The S&P 500 and Nasdaq picked up from where they left off last week, once again closing at new record highs ahead of the start of earnings season, which is due to get under way in earnest at the end of this week with the latest Q4 numbers from JP Morgan Chase.

European markets also enjoyed a fairly decent day helped by a weaker euro as the single currency struggled to overcome its peaks from last year just below 1.2100, slipping back against a stronger US dollar which enjoyed its second positive day in a row, having lost ground consistently against a basket of currencies for the last four weeks.

While the once again DAX built on its gains of the last few days closing higher for the fourth day in a row it crucially has been unable to push beyond the its previous all-time highs seen in November last year. A failure to test and move above these levels in the coming days could prompt some short term profit taking, if momentum starts to show signs of waning.

The extent of yesterday’s US dollar rebound in the last couple of days would appear to suggest that the long euro trade is getting a little crowded which might suggest further euro weakness in the coming days, despite economic data which continues to remain resilient.

This economic resilience is expected to be reinforced by this morning’s German industrial production data for November, which is predicted to show a rise of 1.8%, while the latest German trade numbers are set to show a nice bump in exports of 1.2%, which in turn is expected to push the trade surplus up to €21.2bn.

The latest EU Unemployment numbers are also expected to show a decline to 8.7% in November and there best levels since April 2009. Italian unemployment is expected to show a fall to 11%, its lowest level since September 2012.

The FTSE100 slipped back to close lower despite making a new record high yesterday, hindered by a slide in the technology sector and a slightly firmer pound. Recent economic data continues to paint a picture of relative optimism despite the incessant background hum of negativity from certain sections of the body politic.

It is true that economic conditions are proving to be trying for certain businesses as shown by the disappointing updates from the likes of Debenhams and Mothercare, however we have seen some positive updates as well, notably Next PLC last week, while later this week Tesco is expected to report its best Christmas period in six years.

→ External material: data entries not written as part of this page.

/-- COLLAPSE_ACK: `x` the collapse, `y` the die. With `x` 0 it is the record of a copy freed earlier. -/
def execCollapseAck (s : State) : Host.Outcome State Fault Refusal :=
  .next (
    if s.cur.x = 0 then freedCopy s s.cur.z (s.cur.v.toNat / 65536 * 65536) (s.cur.v.toNat % 4) s.cur.y
    else match findCollapse s s.cur.x with
    | none => s
    | some c =>
      let left := c.todo.filter (· != s.cur.y)
      if left.isEmpty then
        let sz := pteSz (walkWord s c.entry)
        let s1 := plainEntry (putCollapses s (Sparse.erase s.mm.collapses s.cur.x)) c.home c.entry c.page
        let s2 := c.copies.foldl (fun t d => freedCopy t c.home c.page sz d) s1
        releaseCollapse s2 c.home c.page
      else putCollapses s (s.mm.collapses.put s.cur.x { c with todo := left }))

/-! ### Clocked items (R138) -/

def findItem (s : State) (id : Nat) : Option Item := (s.mm.items.find? fun p => p.1 == id).map (·.2)
def inqKeyLen (s : State) (d e : Nat) : Nat := ((s.die d).inq.get e).length

/-- CLOCKED_ITEM_ARRIVE: `x` the die, `y` the item, which enters the queue of its source die. -/
def execClockedItemArrive (s : State) : Host.Outcome State Fault Refusal :=
  .next (match findItem s s.cur.y with
    | none => s
    | some it =>
      (s.updDie s.cur.x fun d => { d with inq := d.inq.put it.src (d.inq.get it.src ++ [s.cur.y]) }).add .clockedItemApply s.cur.x s.cur.y)

/-- Both conditions of R138 for an item at die d. -/
def itemReady (s : State) (d : Nat) (it : Item) : Bool :=
  let vc := dieVc s d
  let at_ (l : List Nat) (i : Nat) : Nat := l.getD i 0
  at_ vc it.src == (at_ it.clock it.src + 2 ^ 32 - 1) % 2 ^ 32
    && (List.range 4).all fun f => f == d || f == it.src || vcGe (at_ vc f) (at_ it.clock f)

/-- Perform the write that an item carries. A versioned one took its room with its number (R90). -/
def applyWrite (s : State) (d : Nat) (it : Item) (id : Nat) : State :=
  match findReq s id with
  | none => s
  | some r =>
    let (r1, s1) := performAt s r r.pa r.key
    let s2 := lineClockUp s1 d (r.ia / 256) it.clock
    match r.kind, r.src with
    | .atomic _, .lane _ _ =>
      (putReq s2 id { r1 with stage := .response, clock := lineClock s2 d (r.ia / 256) }).add .readResponseDeliver id
    | _, _ => endReq s2 id r

/-- CLOCKED_ITEM_APPLY: `x` the die, `y` the item. -/
def execClockedItemApply (s : State) : Host.Outcome State Fault Refusal :=
  .next (match findItem s s.cur.y with
    | none => s
    | some it =>
      let d := s.cur.x
      let s1 := { s with mm := { s.mm with items := Sparse.erase s.mm.items s.cur.y } }
      let s2 := s1.updDie d fun x => { x with inq := x.inq.put it.src ((x.inq.get it.src).filter (· != s.cur.y)) }
      let s3 := match it.req with
        | some id => applyWrite s2 d it id
        | none => s2
      setVc s3 d it.src (it.clock.getD it.src 0))

/-! ## When these happenings can come -/

/-- The request would be served in the device-register region. -/
def toDevice (s : State) (r : Req) : Bool :=
  !r.scratch && (match (xlate s r.die r.ia (needOf r.kind) r.keyslot r.priv).1 with
    | .serve _ pa _ => regionOf s pa == .device
    | _ => false)

/-- Accesses of one fibre to device registers are completed one by one (R124). -/
def deviceClear (s : State) (id : Nat) (r : Req) : Bool :=
  !(toDevice s r) || !(s.mm.reqs.any fun p =>
    decide (p.1 < id) && p.2.group == r.group && (laneOf p.2).isSome && (p.2.scalar || r.scalar || laneOf p.2 == laneOf r) && toDevice s p.2)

The latest spending data also paints a mixed picture with the latest numbers from Visa showing a modest slowdown in household spending over the Christmas period as well as on an annual basis. A separate report from the Bank of England also showed that the recent rise in debt levels had been driven by more credit worthy borrowers assuaging some concerns about a sub-prime problem.

This morning’s latest BRC retail sales numbers for December managed to match the 0.6% gain seen in November reinforcing the narrative that despite higher prices and a more price sensitive consumer the appetite for retail spending still remains fairly strong. It just appears to be more focussed on value.

EUR/USD – having failed to overcome the highs of last year at 1.2095, we could see a move back lower towards 1.1850 on a break below the 1.1950 level. Above 1.2100 argues for a move towards 1.2170 which is 50% retracement of the 1.3995/1.0340 down move.

GBP/USD – currently finding support at the 1.3500 area but needs to push beyond the highs of last year at 1.3660. While it struggles to do so the pound remains vulnerable to a decline back to the 1.3300 area. We also have interim support at the 1.3450 area. A move beyond the 1.3700 area argues for a move towards the 1.3830 level and February 2016 pre Brexit vote lows.

EUR/GBP – remains under pressure after last week’s failure to overcome the 0.8925 area and 100 day MA prompting a slide back to the 0.8815 area. The bias remains to the downside on a break below 0.8810, while below here with key support remains back at the 0.8740 area, with a close below targeting a move towards 0.8650.

USD/JPY – continues to remain fairly well supported but has so far been unable to overcome the 113.40 area which was trend line resistance from the November highs. To target those highs at 114.50 we need to push through the 113.60 area. Support comes in at the 112.00 area, which are one month lows.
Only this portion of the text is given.